The anonymized version of the model is available online (https://msp-tracker.serve.scilifelab.se/) and configured to accept up to 25 hospital visits. The web server can receive either direct input or from uploaded CSV files. The model can also be used at user-defined confidence levels, with output results displayed as disease course plots. The model explanation using SHAP is available post-prediction, yielding both global interpretations on the input data and individual interpretations at each hospital visit.
Discussion
Having a clear understanding of the disease course and its current state is essential in MS, as available treatments and treatment goals vary depending on the phase of the disease. Though there are many disease-modifying treatments for RRMS, the treatments used for SPMS are few, with relatively limited efficacy25,26. The identification of the transition from RRMS to SPMS is made retrospectively, often with a delay of several years, and still remains a challenge1. Therefore, early recognition of patients with a risk of progressive disease could enable timely, meaningful interventions and also restrict unnecessary exposure to medications with associated side effects in the longer term.
We present here a first-of-its-kind predictive model that is able to distinguish between RRMS and SPMS at high accuracy, trained on data from EHR collected at routine hospital visits. To enable future usefulness in clinical settings and research, we applied conformal prediction to deliver valid measures of uncertainty in predictions on individual patient levels. We successfully produced a theoretical and empirically valid model with the highest efficiency at 92% confidence level and demonstrated on an external test set that it enables effective prediction of a patient’s clinical course with individual confidence measures (Fig. 7).

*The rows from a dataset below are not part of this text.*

-- ==== Sys2Proof/Tests/Slice0.lean ====
section
/-!
SUPPORT. The model's own tests: well-formedness smoke tests, decoding of words written out from the spec's encoding, one-step
checks against the vectors of 95_test_vectors.md, and for every statement with hypotheses a state that meets them.
-/

namespace Sys2Proof.Tests
open Sys2Proof.Machine

/-! ### Well-formedness: each check refuses an ill-formed term -/

theorem test_unassigned_opcode_is_not_legal : Word.legal 0x0300 = false := by decide
theorem test_nop_with_sd_is_not_legal : Word.legal 0x0001 = false := by decide
theorem test_reset_with_sa_is_not_legal : Word.legal 0x0F10 = false := by decide
theorem test_aesenc_with_sd_is_not_legal : Word.legal 0x0101 = false := by decide
theorem test_kload_with_sa_is_not_legal : Word.legal 0x1010 = false := by decide
theorem test_kunwrapk_uses_both_fields : Word.legal 0x22FF = true := by decide
theorem test_status_is_not_writable : (HostMove.writeReg 1 0).wellFormed = false := by decide
theorem test_register_11_does_not_exist :
    (HostMove.writeReg 11 0).wellFormed = false ∧ (HostMove.readReg 11).wellFormed = false := by decide
theorem test_ilen_value_must_fit : (HostMove.writeReg 5 65536).wellFormed = false := by decide
theorem test_cmd_is_not_readable : (HostMove.readReg 0).wellFormed = false := by decide
theorem test_ibuf_write_ends_in_the_buffer :
    (HostMove.writeIBUF 4095 [1, 2]).wellFormed = false ∧ (HostMove.writeIBUF 4095 [1]).wellFormed = true := by decide
theorem test_obuf_read_ends_in_the_buffer : (HostMove.readOBUF 4095 2).wellFormed = false := by decide
/-- One legal word for every value of the fields a row uses (R91, R94). -/
theorem test_legal_word_count :
    (opcodeTable.map fun r => match r.format with | .N => 1 | .A => 16 | .D => 16 | .AD => 256).sum = 434 := by decide

/-! ### Every constructor's word, from R93's table and R97, and its decoding -/

theorem test_decode_block_cipher :
    decode 0x0130 = .ok (.aesenc 3) ∧ decode 0x02F0 = .ok (.aesdec 15) := by decide
theorem test_decode_key_wrap_and_cbc :
    decode 0x2070 = .ok (.kwrap 7) ∧ decode 0x2180 = .ok (.kunwrap 8) ∧ decode 0x2201 = .ok (.kunwrapk 0 1) ∧
    decode 0x2210 = .ok (.kunwrapk 1 0) ∧ decode 0x2340 = .ok (.cbcenc 4) ∧ decode 0x2420 = .ok (.cbcdec 2) ∧
    decode 0x2800 = .ok .attrenc ∧ decode 0x2900 = .ok .attrdec := by decide
theorem test_decode_key_hierarchy :
    decode 0x100F = .ok (.kload 15) ∧ decode 0x1109 = .ok (.kclear 9) ∧ decode 0x3000 = .ok .nsplit ∧
    decode 0x3150 = .ok (.nunwrap 5) ∧ decode 0x3200 = .ok .nmerge ∧ decode 0x3300 = .ok .nread ∧
    decode 0x3400 = .ok .nclear ∧ decode 0x3806 = .ok (.pwkdf 6) := by decide
theorem test_decode_stream :
    decode 0x4000 = .ok .sopene ∧ decode 0x4100 = .ok .sopend ∧ decode 0x4200 = .ok .sread ∧
    decode 0x4300 = .ok .sgetkey ∧ decode 0x4400 = .ok .sgetmac ∧ decode 0x4500 = .ok .sclose ∧
    decode 0x4600 = .ok .sseek ∧ decode 0x4700 = .ok .swrite := by decide
theorem test_decode_boundaries : decode 0x5000 = .ok .bndnext ∧ decode 0x5100 = .ok .packnext := by decide
theorem test_decode_system : decode 0x0000 = .ok .nop ∧ decode 0x0F00 = .ok .reset := by decide
/-- The illegal words of V30-1. -/
theorem test_decode_illegal :
    decode 0x0001 = .error .nonzeroUnusedField ∧ decode 0x0F01 = .error .nonzeroUnusedField ∧
    decode 0x4201 = .error .nonzeroUnusedField ∧ decode 0x1010 = .error .nonzeroUnusedField ∧
    decode 0x5200 = .error .unassignedOpcode ∧ decode 0xFFFF = .error .unassignedOpcode := by decide
theorem test_encode_both_slots : encode (.kunwrapk 10 3) = 0x22A3 ∧ encode (.pwkdf 6) = 0x3806 := by decide
theorem test_decodeTableWord : decodeTableWord 16 0x3150 = some (.nunwrap 5) ∧ decodeTableWord 16 0x0300 = none := by decide

/-! ### Helpers: bytes from a hexadecimal number, a state with an operand -/

/-- The `n` bytes of a number, most significant first, so that `hex n 0x…` reads as the spec's hex strings. -/
def hex (n v : Nat) : List Byte := (List.range n).map fun i => BitVec.ofNat 8 (v / 256 ^ (n - 1 - i))
def hexBytes (n v : Nat) : Bytes n := Vector.ofFn fun i => BitVec.ofNat 8 (v / 256 ^ (n - 1 - i.val))

/-- The vectors' key and IV. -/
def vk : Block := hexBytes 16 0x000102030405060708090a0b0c0d0e0f
def vv : Bytes 8 := hexBytes 8 0x1011121314151617

/-- `s` with `IBUF[0..|v|) = v` and `ILEN = |v|`. -/
def put (s : State) (v : List Byte) : State :=
  { s with ibuf := Memory.writeRange [] 0 v, ilen := BitVec.ofNat 16 v.length }

/-- After reset, with the vectors' key in slot 0. -/
def keyed : State := State.reset.setSlot 0 vk

/-- After reset, with a file node. -/
def filed : State := State.reset.setNode { state := .file, key := vk, iv := vv, mac := hexBytes 8 0x53429a33ca62558c }

/-- After reset, with an open stream under the vectors' key and IV, and input waiting. -/
def streaming (mode : StreamMode) (expmac : Bytes 8) (len : BitVec 64) (input : List Byte) : State :=
  { State.reset with stream := Stream.fresh mode vk vv expmac len, sin := input }

/-- The state after, if there is one. -/
def after (r : Result) : Option State :=
  match r with
  | .next t => some t
  | .fault _ => none
  | .refused _ => none

/-- The error code and `OBUF[0..OLEN)` after a command. -/
def answer (r : Result) : Option (ErrCode × List Byte) :=
  (after r).map fun t => (t.err, t.obuf.readRange 0 t.olen.toNat)

theorem holds_put (s : State) (v : List Byte) (h : v.length < 65536) : (put s v).holds v := by
  refine ⟨?_, fun j hj => ?_⟩
  · simpa [put] using h
  · simp [put, Memory.read_writeRange, hj]

/-! ### One step against the vectors -/

/-- V40-6. -/
theorem test_aesenc_fips :
    answer (exec (.aesenc 0) (put keyed (hex 16 0x00112233445566778899aabbccddeeff))) =
      some (.ok, hex 16 0x69c4e0d86a7b0430d8cdb78070b4c55a) := by decide +kernel
/-- V40-6. -/
theorem test_aesdec_fips :
    answer (exec (.aesdec 0) (put keyed (hex 16 0x69c4e0d86a7b0430d8cdb78070b4c55a))) =
      some (.ok, hex 16 0x00112233445566778899aabbccddeeff) := by decide +kernel
/-- V40-6: the length is checked before the slot. -/
theorem test_aesenc_length_first :
    answer (exec (.aesenc 3) (put keyed (hex 15 1))) = some (.badLen, []) ∧
    answer (exec (.aesenc 3) (put keyed (hex 16 1))) = some (.keySlot, []) := by decide
/-- V41-1, second row: no chaining. -/
theorem test_kwrap_two_blocks :
    answer (exec (.kwrap 0) (put keyed (hex 32 0x00112233445566778899aabbccddeeffffeeddccbbaa99887766554433221100))) =
      some (.ok, hex 32 0x69c4e0d86a7b0430d8cdb78070b4c55a1b872378795f4ffd772855fc87ca964d) := by decide +kernel
theorem test_kunwrap_length : answer (exec (.kunwrap 0) (put keyed (hex 17 1))) = some (.badLen, []) := by decide
/-- V41-4: `SA = SD`. -/
theorem test_kunwrapk_onto_itself :
    (after (exec (.kunwrapk 0 0) (put keyed (hex 16 0x07feef74e1d5036e900eee118e949293)))).map (fun t => t.k[0]) =
      some (hexBytes 16 0x101112131415161718191a1b1c1d1e1f) := by decide +kernel
/-- V41-2, first row: the second block differs from `KWRAP`'s. -/
theorem test_cbcenc_two_blocks :
    answer (exec (.cbcenc 0) (put keyed (hex 32 0x00112233445566778899aabbccddeeffffeeddccbbaa99887766554433221100))) =
      some (.ok, hex 32 0x69c4e0d86a7b0430d8cdb78070b4c55a6af6d9cf51342e31bbab36aa90a22194) := by decide +kernel
/-- V41-2, fourth row. -/
theorem test_cbcdec_two_blocks :
    answer (exec (.cbcdec 0) (put keyed (hex 32 0x00112233445566778899aabbccddeeffffeeddccbbaa99887766554433221100))) =
      some (.ok, hex 32 0x762a5ab50929189cefdb99434790aad8b9663fbbb18e56e59bfa83de8a1306b8) := by decide +kernel
/-- V41-3, second row: a record that needs no padding. -/
theorem test_attrenc_twelve_bytes :
    answer (exec .attrenc (put { filed with nk := { filed.nk with key := hexBytes 16 0x0f0e0d0c0b0a09080706050403020100 } }
        (hex 12 0x7b226e223a2261626364227d))) =
      some (.ok, hex 16 0x4457a20d5fcc1f76e75cf2ed50fba7f1) := by decide +kernel
/-- V41-3, third row: the empty record. -/
theorem test_attrdec_empty_record :
    (after (exec .attrdec (put { (filed.setAttrbad true) with
        olen := 7, nk := { filed.nk with key := hexBytes 16 0x0f0e0d0c0b0a09080706050403020100 } } (hex 16 0xe26ced944e8f13ab418f3a5f3ec6e347)))).map
      (fun t => (t.err, t.attrbad, t.olen)) = some (.ok, false, 0) := by decide +kernel
/-- V41-3: a null node. -/
theorem test_attrdec_null_node :
    (after (exec .attrdec State.reset)).map (fun t => (t.err.code, t.attrbad)) = some (8, true) := by decide
/-- V44-5. -/
theorem test_kload_sets_kvalid :
    (after (exec (.kload 15) (put State.reset (hex 16 1)))).map State.kvalid = some 0x8000 := by decide
theorem test_kclear_clears_kvalid : (after (exec (.kclear 0) keyed)).map State.kvalid = some 0 := by decide
/-- V44-2 through `NSPLIT`. -/
theorem test_nsplit_file :
    (after (exec .nsplit (put State.reset (hex 32 0xffeeddccbbaa998877665544332211000123456789abcdeffedcba9876543210)))).map
      (fun t => t.nk) = some { state := .file, key := hexBytes 16 0xfecd98ab3201546789baefdc45762310,
                               iv := hexBytes 8 0x0123456789abcdef, mac := hexBytes 8 0xfedcba9876543210 } := by decide
/-- V44-4: a folder key. -/
theorem test_nunwrap_folder :
    (after (exec (.nunwrap 0) (put keyed (hex 16 0x5e18d1fef61d087ec0a33ed734a7918f)))).map
      (fun t => (t.nk.key, t.status)) = some (hexBytes 16 0xa0a1a2a3a4a5a6a7a8a9aaabacadaeaf, 0x1000) := by decide +kernel
/-- V44-4: an invalid slot clears `NK`. -/
theorem test_nunwrap_invalid_slot :
    (after (exec (.nunwrap 5) (put filed (hex 16 1)))).map (fun t => (t.nk, t.status)) =
      some (NodeKey.null, 7) := by decide
/-- V44-3. -/
theorem test_nmerge_vector :
    answer (exec .nmerge (put State.reset (hex 32 0x000102030405060708090a0b0c0d0e0f1011121314151617148c5a734d3570e6))) =
      some (.ok, hex 32 0x10101010101010101c85507841387ee91011121314151617148c5a734d3570e6) := by decide
theorem test_nread_file :
    answer (exec .nread filed) =
      some (.ok, hex 32 0x000102030405060708090a0b0c0d0e0f101112131415161753429a33ca62558c) := by decide
theorem test_nclear : (after (exec .nclear filed)).map (fun t => t.nk.state) = some .null := by decide
/-- V44-6 with one round over one chunk, of the function `PWKDF` applies to its open parameters. -/
theorem test_pwkdf_one_round :
    pwkdf { params with kdfRounds := 1, kdfSeed := hexBytes 16 0x93c467e37db0c7a4d1be3f810152cb56 }
      (hex 8 0x70617373776f7264) = hexBytes 16 0x9b6f81fb54a4f2b4718701fa67685f78 := by decide +kernel
theorem test_pwkdf_empty : answer (exec (.pwkdf 0) State.reset) = some (.badLen, []) := by decide
/-- R192: bytes 0 to 15 of the draw are the key, 16 to 23 the IV. -/
theorem test_sopene_draws :
    (after (exec .sopene { State.reset with
        arg0 := 1, entropy := [hexBytes 24 0x000102030405060708090a0b0c0d0e0f1011121314151617] })).map
      (fun t => (t.stream.key, t.stream.iv, t.entropy, t.status)) = some (vk, vv, [], 0x100) := by decide
theorem test_sopend_mode : (after (exec .sopend { filed with arg0 := 40 })).map State.status = some 0x2500 := by decide
/-- V42-3: one byte, then done. -/
theorem test_sread_one_byte :
    (after (exec .sread { streaming .enc (zeros 8) 1 [0] with arg0 := 1 })).map
      (fun t => (t.sout, t.stream.metamac, t.res, t.status)) =
      some ([0x8d], hexBytes 8 0x53429a33ca62558c, 1, 0x200) := by decide +kernel
/-- V42-3 decrypted under a wrong expected MAC: the byte is delivered and the integrity error raised. -/
theorem test_sread_wrong_mac :
    (after (exec .sread { streaming .dec (hexBytes 8 0x53429a33ca62558d) 1 [0x8d] with arg0 := 1 })).map
      (fun t => (t.sout, t.status)) = some ([0], 0x10609) := by decide +kernel
theorem test_sgetkey : answer (exec .sgetkey (streaming .enc (zeros 8) 1 [])) = some (.ok, vk.toList ++ vv.toList) := by decide
theorem test_sgetmac_not_ready : answer (exec .sgetmac (streaming .enc (zeros 8) 1 [])) = some (.notReady, []) := by decide
theorem test_sclose : (after (exec .sclose (streaming .enc (zeros 8) 1 [5]))).map (fun t => (t.sin, t.status)) =
    some ([], 0) := by decide
theorem test_sseek_fails : (after (exec .sseek State.reset)).map State.status = some 2 := by decide
theorem test_swrite_fails : (after (exec .swrite State.reset)).map State.status = some 2 := by decide
/-- V43-3. -/
theorem test_bndnext :
    (after (exec .bndnext { State.reset with arg0 := 10000000, arg1 := 4718592 })).map (fun t => (t.res, t.noBoundary)) =
      some (5767168, false) ∧
    (after (exec .bndnext { State.reset with arg0 := 131072 })).map (fun t => (t.res, t.noBoundary)) =
      some (131072, true) := by decide
/-- V43-8. -/
theorem test_packnext :
    (after (exec .packnext { State.reset with arg0 := 2000000, arg1 := 1310720 })).map (fun t => t.res) = some 689280 ∧
    (after (exec .packnext { State.reset with arg0 := 2000000, arg1 := 100 })).map (fun t => t.err) = some .badLen := by decide
/-- V45-1. -/
theorem test_nop_clears_err : (after (exec .nop { State.reset with err := .unsupported, integ := true })).map State.status =
    some 0x10000 := by decide
theorem test_reset_restores_packsz :
    (after (exec .reset { keyed with packsz := 5, sout := [1] })).map (fun t => (t.packsz, t.kvalid, t.sout)) =
      some (1048576, 0, []) := by decide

Clinical AI tools must convey predictive uncertainty for each individual patient17. We have recently demonstrated that CP-enabled AI can support predictions with user-defined confidence20. A well-performing CP should ideally generate fewer unreliable predictions. In this study, the model delivers 78% single-label predictions and 20% unreliable predictions at 99% confidence, marking the error rate below 1%. When faced with unreliable predictions, the explainable AI becomes essential to elucidate the reason behind these predictions. Both CP and explainable AI equip tools for users to scrutinize and analyze the occasionally unreliable predictions. Here, unreliable predictions are identified, thus allowing deeper analysis by an expert neurologist The clinical course for the transition from RRMS to SPMS has been defined by Lublin et al27 as the “progressive accumulation of disability after [an] initial relapsing course” assessed, at a minimum, annually28. As no “gold standard” criteria exist beyond this27,29, the SPMS diagnosis ultimately rests on the individual clinician’s judgment, primarily using the patient’s history and the clinical examination. Lorscheider et al.30 have since further developed the definition of SPMS by assessing the performance of standardized criteria against the “ground truth” of a consensus diagnosis by independent, expert neurologists. Multiple permutations of seven different EDSS-related criteria were generated and tested against the independent, consensus diagnosis with the best-performing permutation proposed as standardized criteria for SPMS, demonstrating performance comparable to the physician’s diagnosis.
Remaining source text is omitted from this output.